Local Police Are Getting ICE's Facial Recognition Tool—Without Clear Privacy Safeguards
DHS is distributing facial recognition technology to 1,300+ local police agencies, raising urgent questions about surveillance scope and immigrant rights.
June 20, 2026 · Source: NPR
What Happened
The Department of Homeland Security has distributed a mobile facial recognition app called the ICE Task Force Module to local police departments participating in the federal 287(g) program. According to a newly revealed Privacy Threshold Analysis document reported by NPR, the app allows officers to scan faces against a database of more than 250 million government records—including State Department visa records and TSA Traveler Verification Service data.
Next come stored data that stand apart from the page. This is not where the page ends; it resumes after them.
theorem word_06 (w : Word32) (h : w.extractLsb' 26 6 = 0x06#6) : Decode.word w = some (.xori (w.extractLsb' 21 5) (w.extractLsb' 16 5) (w.extractLsb' 0 16)) := by
  simp only [Decode.word, h]

theorem word_07 (w : Word32) (h : w.extractLsb' 26 6 = 0x07#6) : Decode.word w = some (.slti (w.extractLsb' 21 5) (w.extractLsb' 16 5) (w.extractLsb' 0 16)) := by
  simp only [Decode.word, h]

theorem word_08 (w : Word32) (h : w.extractLsb' 26 6 = 0x08#6) : Decode.word w = some (.sltiN (w.extractLsb' 21 5) (w.extractLsb' 16 5) (w.extractLsb' 0 16)) := by
  simp only [Decode.word, h]

theorem word_09 (w : Word32) (h : w.extractLsb' 26 6 = 0x09#6) : Decode.word w = Decode.opShift w := by
  simp only [Decode.word, h]

theorem word_0A (w : Word32) (h : w.extractLsb' 26 6 = 0x0A#6) : Decode.word w = if w.extractLsb' 16 5 = 0#5 then some (.lui (w.extractLsb' 21 5) (w.extractLsb' 0 16)) else none := by
  simp only [Decode.word, h]

theorem word_0B (w : Word32) (h : w.extractLsb' 26 6 = 0x0B#6) : Decode.word w = if w.extractLsb' 16 5 = 0#5 then some (.lpc (w.extractLsb' 21 5) (w.extractLsb' 0 16)) else none := by
  simp only [Decode.word, h]

theorem word_0C (w : Word32) (h : w.extractLsb' 26 6 = 0x0C#6) : Decode.word w = Decode.opFp64 w := by
  simp only [Decode.word, h]

theorem word_0D (w : Word32) (h : w.extractLsb' 26 6 = 0x0D#6) : Decode.word w = Decode.opFp32 w := by
  simp only [Decode.word, h]

theorem word_0E (w : Word32) (h : w.extractLsb' 26 6 = 0x0E#6) : Decode.word w = Decode.opFcvt w := by
  simp only [Decode.word, h]

theorem word_10 (w : Word32) (h : w.extractLsb' 26 6 = 0x10#6) : Decode.word w = some (.ldB (w.extractLsb' 21 5) (w.extractLsb' 16 5) (w.extractLsb' 12 4) (w.extractLsb' 10 2) (w.extractLsb' 0 10)) := by
  simp only [Decode.word, h]

theorem word_11 (w : Word32) (h : w.extractLsb' 26 6 = 0x11#6) : Decode.word w = some (.ldH (w.extractLsb' 21 5) (w.extractLsb' 16 5) (w.extractLsb' 12 4) (w.extractLsb' 10 2) (w.extractLsb' 0 10)) := by
  simp only [Decode.word, h]

theorem word_12 (w : Word32) (h : w.extractLsb' 26 6 = 0x12#6) : Decode.word w = some (.ldW (w.extractLsb' 21 5) (w.extractLsb' 16 5) (w.extractLsb' 12 4) (w.extractLsb' 10 2) (w.extractLsb' 0 10)) := by
  simp only [Decode.word, h]

theorem word_13 (w : Word32) (h : w.extractLsb' 26 6 = 0x13#6) : Decode.word w = some (.ldD (w.extractLsb' 21 5) (w.extractLsb' 16 5) (w.extractLsb' 12 4) (w.extractLsb' 10 2) (w.extractLsb' 0 10)) := by
  simp only [Decode.word, h]

theorem word_14 (w : Word32) (h : w.extractLsb' 26 6 = 0x14#6) : Decode.word w = some (.ldBn (w.extractLsb' 21 5) (w.extractLsb' 16 5) (w.extractLsb' 12 4) (w.extractLsb' 10 2) (w.extractLsb' 0 10)) := by
  simp only [Decode.word, h]

theorem word_15 (w : Word32) (h : w.extractLsb' 26 6 = 0x15#6) : Decode.word w = some (.ldHn (w.extractLsb' 21 5) (w.extractLsb' 16 5) (w.extractLsb' 12 4) (w.extractLsb' 10 2) (w.extractLsb' 0 10)) := by
  simp only [Decode.word, h]
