theorem witness_StopsAtElements_gather : Moving (scatterBase gatherCmd 0xFFFFFFFF) 0 gatherCmd ∧
    indexAt gatherCmd (Dsc.parse gatherCmd.di 0) 0 (scatterBase gatherCmd 0xFFFFFFFF) 0 (-1) (scatterBase gatherCmd 0xFFFFFFFF) :=
  ⟨moving_of _ _ (by decide +kernel) (by decide +kernel),
    _, fetched_srf _ _ _ _ (by decide +kernel) (usable_srf _ _ _ _ _ (by decide +kernel)) (by decide +kernel), by decide +kernel⟩

theorem witness_StopsAtElements_rows : Moving (elemBase (loadCmd .gather)) 0 (loadCmd .gather) ∧
    ∃ v t, Claims.Fetched (elemBase (loadCmd .gather)) 0 (loadCmd .gather) (Dsc.parse (loadCmd .gather).di 0) (spotAt (Dsc.parse (loadCmd .gather).di 0) ⟨0, 0, 0, 0⟩) v t :=
  ⟨moving_of _ _ (by decide +kernel) (by decide +kernel), fetched_global _ _ _ _ (by decide +kernel) (by decide +kernel)⟩

/-- A copy from the end of the SRF, one from the last bank, which holds another format from its second element on, one of poisoned data and one of a window of another bent. -/
theorem witness_StopsAtElements_local :
    (∃ c, c = running .scpy (row 0 1 0x4B) (row 0x200000 1 0x4B) 0 ∧ Moving (elemBase c) 0 c ∧
      0x200000 < (spotAt (Dsc.parse c.db 0) (walk (Dsc.parse c.db 0) 0)).lo.toNat + (spotAt (Dsc.parse c.db 0) (walk (Dsc.parse c.db 0) 0)).len) ∧
    (∃ c s, c = { running .scpy (row 0x20000 2 0x4B) (row 0x1FFFC 2 0x4B) 0 with progress := 1 } ∧ s = withMe (fun k => { k with srfFmt := [(1, 3)] }) (elemBase c) ∧ Moving s 0 c ∧
      (spotAt (Dsc.parse c.db 0) (walk (Dsc.parse c.db 0) 1)).lo = 0x20000 ∧ (s.core 0).fmtOf 1 ≠ (s.core 0).fmtOf 0) ∧
    (∃ c s, c = running .scpy (row 0 1 0x4B) (row 0x100 1 0x4B) 0 ∧ s = withMe (fun k => { k with srfPoison := [(0x20, ())] }) (elemBase c) ∧ Moving s 0 c ∧
      (s.core 0).bufPoisoned .srf 0x100 4 = true) ∧
    ∃ c s, c = running .scpy (row 0 1 0x4B) (row 0xBF000 1 0xCB) 0 ∧ s = withMe (fun k => { k with accOwn := [(0xBF, 0x80000002)] }) (elemBase c) ∧ Moving s 0 c ∧
      ((s.core 0).ownEntry 0xBF).getLsbD 31 = true ∧ ownedBy ((s.core 0).ownEntry 0xBF) c.bent = false :=
  ⟨⟨_, rfl, moving_of _ _ (by decide +kernel) (by decide +kernel), by decide +kernel⟩, ⟨_, _, rfl, rfl, moving_of _ _ (by decide +kernel) (by decide +kernel), by decide +kernel⟩,
    ⟨_, _, rfl, rfl, moving_of _ _ (by decide +kernel) (by decide +kernel), by decide +kernel⟩,
    ⟨_, _, rfl, rfl, moving_of _ _ (by decide +kernel) (by decide +kernel), by decide +kernel⟩⟩

theorem witness_StopsAtElements_seated : ∃ c, c = running .scpy (row 0x1FFFFF 1 0x80) (row 0x100 1 0x4B) 0 ∧ Moving (seatedBase c) 0 c ∧
    (Dsc.parse c.da 0).space = some .wb ∧ (spotAt (Dsc.parse c.da 0) (walk (Dsc.parse c.da 0) 0)).lo = 0x1FFFFF ∧
    ∃ r ∈ ((seatedBase c).core 0).regions, r.macro0 ≤ 0x1FFFFF / 0x10000 ∧ 0x1FFFFF / 0x10000 < r.macro0 + r.count :=
  ⟨_, rfl, moving_of _ _ (by decide +kernel) (by decide +kernel), by decide +kernel⟩

/-- The queue that stores for a command. -/
def someIssuer : Issuer := byQueue (someCmd (.sst .none)) 0
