theorem writeParts_zeros (s : State) (w : Issuer) (lo hi : Nat) (hd : s.defer = false) (ha : s.accums = []) (hk : s.unitKey = []) (hp : s.poison = [])
    (hb : s.bays = []) (hw : ∀ pa n, s.wake pa n = s) (hm : ∀ c ∈ s.mem, c.1 < lo ∨ hi ≤ c.1) : ∀ (ls : List (Loc × Nat)) (va : Word) (d : List Byte),
      (∀ e ∈ ls, e.1.slot = none ∧ lo ≤ e.1.pa ∧ e.1.pa + e.2 ≤ hi) → (∀ b ∈ d, b = 0) → s.writeParts w homeBay va ls d = s := by
  intro ls
  induction ls with
  | nil => exact fun _ _ _ _ => rfl
  | cons e t ih =>
    obtain ⟨l, n⟩ := e
    intro va d h hz
    have h0 := h (l, n) (.head _)
    have hl : (d.take n).length ≤ n := by rw [List.length_take]; exact Nat.min_le_left _ _
    have hp1 : s.writePart w homeBay va l (d.take n) = s := by
      have h1 := writeLoc_zeros s l (d.take n) ha hk hp hb hw h0.1 (fun b hb => hz b (List.mem_of_mem_take hb))
        (fun c hc => by have := hm c hc; have := h0.2; dsimp only at this; omega)
      unfold State.writePart
      rw [hd, h1, Bool.false_and, if_neg (by decide)]
      simp [State.cacheLines]
    rw [State.writeParts, hp1]
    exact ih _ _ (fun e he => h e (.tail _ he)) (fun b hb => hz b (List.mem_of_mem_drop hb))

theorem rdN_empty (n : Nat) : ∀ a, ∀ b ∈ ByteMap.rdN [] a n, b = 0 := by
  induction n with
  | zero => exact fun _ _ h => nomatch h
  | succ n ih =>
    intro a b h
    rw [ByteMap.rdN, List.mem_cons] at h
    exact h.elim (fun h => h.trans rfl) (ih _ b)

theorem witness_SpillsAndLoadsWindows_spill : ∃ h t, (slotsBase 0 false).saveHeader 1 = some (slotsBase 0 false, h) ∧ (slotsBase 0 false).spillWindow 0 191 1 = some t := by
  obtain ⟨h, e⟩ := saveHeader_same (slotsBase 0 false) 1 rfl (by decide +kernel)
  obtain ⟨a, ea, eh⟩ := exists_of_any ((slotsBase 0 false).saveHeader 1) (fun a => decide (a.2 = ⟨1, 1, 2, 0x1000, 0x800000, 0x30000, 0x50000⟩)) (by decide +kernel)
  rw [e] at ea
  obtain rfl := Option.some.inj ea
  have eh := of_decide_eq_true eh
  dsimp only at eh
  subst eh
  have hs : (slotsBase 0 false).findSlot 1 0x50000 (fun t => decide (t < 2 ^ 63)) 2 0 = some (some 0) := by decide +kernel
  obtain ⟨ls, hl, hr⟩ := exists_of_any ((slotsBase 0 false).areaParts 1 0x30000 4096 .write)
    (fun ls => ls.all (fun e => decide (e.1.slot = none) && decide (0x40040000 ≤ e.1.pa) && decide (e.1.pa + e.2 ≤ 0x40041000))) (by decide +kernel)
  have hp : ∀ e ∈ ls, e.1.slot = none ∧ 0x40040000 ≤ e.1.pa ∧ e.1.pa + e.2 ≤ 0x40041000 := fun e he => by
    have := List.all_eq_true.mp hr e he
    simp only [Bool.and_eq_true, decide_eq_true_eq] at this
    exact ⟨this.1.1, this.1.2, this.2⟩
  have hz := writeParts_zeros (slotsBase 0 false) (Issuer.of (slotsBase 0 false).firmware 1) 0x40040000 0x40041000 rfl rfl rfl rfl rfl (fun _ _ => rfl)
    (by decide +kernel) ls 0 (((slotsBase 0 false).core 0).readBuf .acc (4096 * 191) 4096) hp (rdN_empty 4096 _)
  obtain ⟨t, ht, -⟩ := exists_of_any ((slotsBase 0 false).savePut 1 0x50000 (leBytes 8 (spillTag 0 191))) (fun _ => true) (by decide +kernel)
  have hm : (slotsBase 0 false).saveMarked 1 0x30000 (((slotsBase 0 false).core 0).readBuf .acc (4096 * 191) 4096) (fun _ => false) = some (slotsBase 0 false) := by
    unfold State.saveMarked
    rw [show (((slotsBase 0 false).core 0).readBuf .acc (4096 * 191) 4096).length = 4096 from ByteMap.rdN_length _ _ _, hl, Option.map_some, hz]
    have hf : ∀ (l : List (Nat × Loc × Nat)) (m : AMap Unit), l.foldl (fun (p : AMap Unit) e => if (fun _ : Nat => false) e.1 then p.put (e.2.1.pa / 8) () else p) m = m := by
      intro l
      induction l with
      | nil => exact fun _ => rfl
      | cons e t ih => exact fun m => ih m
    dsimp only
    rw [hf]
  refine ⟨_, ?_, e, ?_⟩
  · exact t.modBent 1 (fun r => { r with spills := r.spills.put (256 * 0 + 191) 0 })
  · unfold State.spillWindow
    rw [e]
    dsimp only
    rw [hs]
    dsimp only
    have hb : (fun u => ((slotsBase 0 false).core 0).accPoison.has (1024 * 191 + 2 * u) || ((slotsBase 0 false).core 0).accPoison.has (1024 * 191 + 2 * u + 1)) =
        fun _ => false := by funext u; rfl
    rw [hb, hm, Option.bind_some, ht, Option.map_some]

theorem witness_SpillsAndLoadsWindows_load : ∃ h t, (slotsBase (spillTag 0 191) true).saveHeader 1 = some (slotsBase (spillTag 0 191) true, h) ∧
    (slotsBase (spillTag 0 191) true).loadWindow 0 0 191 1 = some t ∧ ∃ i g, (slotsBase (spillTag 0 191) true).taggedSlot 0 191 1 = .slot i g := by
  obtain ⟨h, e⟩ := saveHeader_same (slotsBase (spillTag 0 191) true) 1 rfl (by decide +kernel)
  obtain ⟨t, ht, -⟩ := exists_of_any ((slotsBase (spillTag 0 191) true).loadWindow 0 0 191 1) (fun _ => true) (by decide +kernel)
  refine ⟨h, t, e, ht, ?_⟩
  have h2 : (match (slotsBase (spillTag 0 191) true).taggedSlot 0 191 1 with
    | .none => false
    | .slot _ _ => true) = true := by decide +kernel
  revert h2
  cases (slotsBase (spillTag 0 191) true).taggedSlot 0 191 1 with
  | none => intro h; cases h
  | slot i g => exact fun _ => ⟨i, g, rfl⟩

/-! ## Scheduling -/

/-- `base` with core 0 idle and its peg ready, its record at 0x3000 in a state, with pc 0x5000. -/
def readyBase (state : Nat) : State :=
  withMe (fun k => { k with peg := none }) (withPeg (fun p => { p with st := .ready }) (withBytes 0x3000 (leBytes 8 0x5000 ++ leBytes 4 1 ++ leBytes 4 state) base))

/-- The peg of `readyBase`, as the Zevar keeps it and as its record has it. -/
def readyPeg (a : Word) : Peg := { Peg.fresh a 1 with st := .ready }

theorem witness_DispatchesPegs_dispatches : (readyBase 1).idle 0 = true ∧ (readyBase 1).mgmt.phase = .service ∧
    (readyBase 1).pegs.find? 1 = some (readyPeg 0x3000) ∧ (readyBase 1).viewed (readyPeg 0x3000) = readyPeg 0x3000 ∧
    best (readyBase 1).pegBefore ((readyBase 1).readyPegs.filter (fun e => (readyBase 1).eligible e.1 e.2 0)) = some (1, readyPeg 0x3000) ∧
    (readyBase 1).bents.find? 1 = some programBent ∧ (readyBase 1).recordHeld (readyPeg 0x3000) = false ∧
    (readyBase 1).recordLoc ((readyBase 1).bayOf 0) (readyPeg 0x3000) .both = .ok (loc 0x3000) ∧ (readyBase 1).accums = [] ∧
    (PegRecord.parse ((readyBase 1).bytesAt none (loc 0x3000).pa 64)).refused = false ∧ (PegRecord.parse ((readyBase 1).bytesAt none (loc 0x3000).pa 64)).st < 4 ∧
    (readyPeg 0x3000).psave = false := by decide +kernel

theorem witness_DispatchesPegs_refused : (readyBase 4).idle 0 = true ∧ 4 ≤ (PegRecord.parse ((readyBase 4).bytesAt none (loc 0x3000).pa 64)).st ∧
    (PegRecord.parse ((readyBase 0x41).bytesAt none (loc 0x3000).pa 64)).refused = true := by decide +kernel

theorem witness_DispatchesPegs_unreachable : ∃ s : State, s.idle 0 = true ∧ s.pegs.find? 1 = some (readyPeg 0x40000000) ∧
    s.viewed (readyPeg 0x40000000) = readyPeg 0x40000000 ∧ best s.pegBefore (s.readyPegs.filter (fun e => s.eligible e.1 e.2 0)) = some (1, readyPeg 0x40000000) ∧
    s.recordHeld (readyPeg 0x40000000) = false ∧ s.recordLoc (s.bayOf 0) (readyPeg 0x40000000) .both = .error 0x06 :=
  ⟨withPeg (fun p => { p with recAddr := 0x40000000 }) (readyBase 1), by decide +kernel⟩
The app then directs officers whether to detain, arrest, or contact ICE for more information. Captured photos are stored in DHS systems for 15 years.
This represents a significant expansion of surveillance infrastructure into routine local policing, affecting immigrant communities nationwide.
Why It Matters for the Common Good
This development creates a direct conflict between security, privacy, and humane treatment—three cornerstones of functional governance. The CGP's immigration policy demands a system that is "secure, humane, and honest." Distributing facial recognition technology to local police without transparent guidelines or demonstrated effectiveness undermines both the humane and honest components.
The deployment also implicates core CGP positions on police reform and internet privacy. Without clear standards for when and how this tool can be deployed, local officers gain unprecedented power to conduct mass surveillance on their own communities—potentially violating Fourth Amendment protections and eroding trust between police and the public they serve.
Key Policy Concerns
Lack of transparency: DHS declined to provide details about how the app is being used. The Privacy Threshold Analysis itself—a document meant to flag privacy concerns—raises more questions than answers, according to NYU Law School's Clare Garvie. It's unclear whether officers need pre-existing suspicion before deploying the app, or whether it can be used for dragnet surveillance.
Scope creep: Around 1,300 police agencies participate in the Task Force Model of the 287(g) program. Distributing this tool to all of them dramatically expands the surface area for surveillance and creates inconsistent standards across jurisdictions.
Data retention and security: Storing facial photos for 15 years in a federal system creates long-term privacy risks, particularly for people who are misidentified or whose data is compromised.
A truly secure, humane, and honest immigration system requires these decisions to be made transparently, with meaningful public input and strict guardrails on surveillance authority.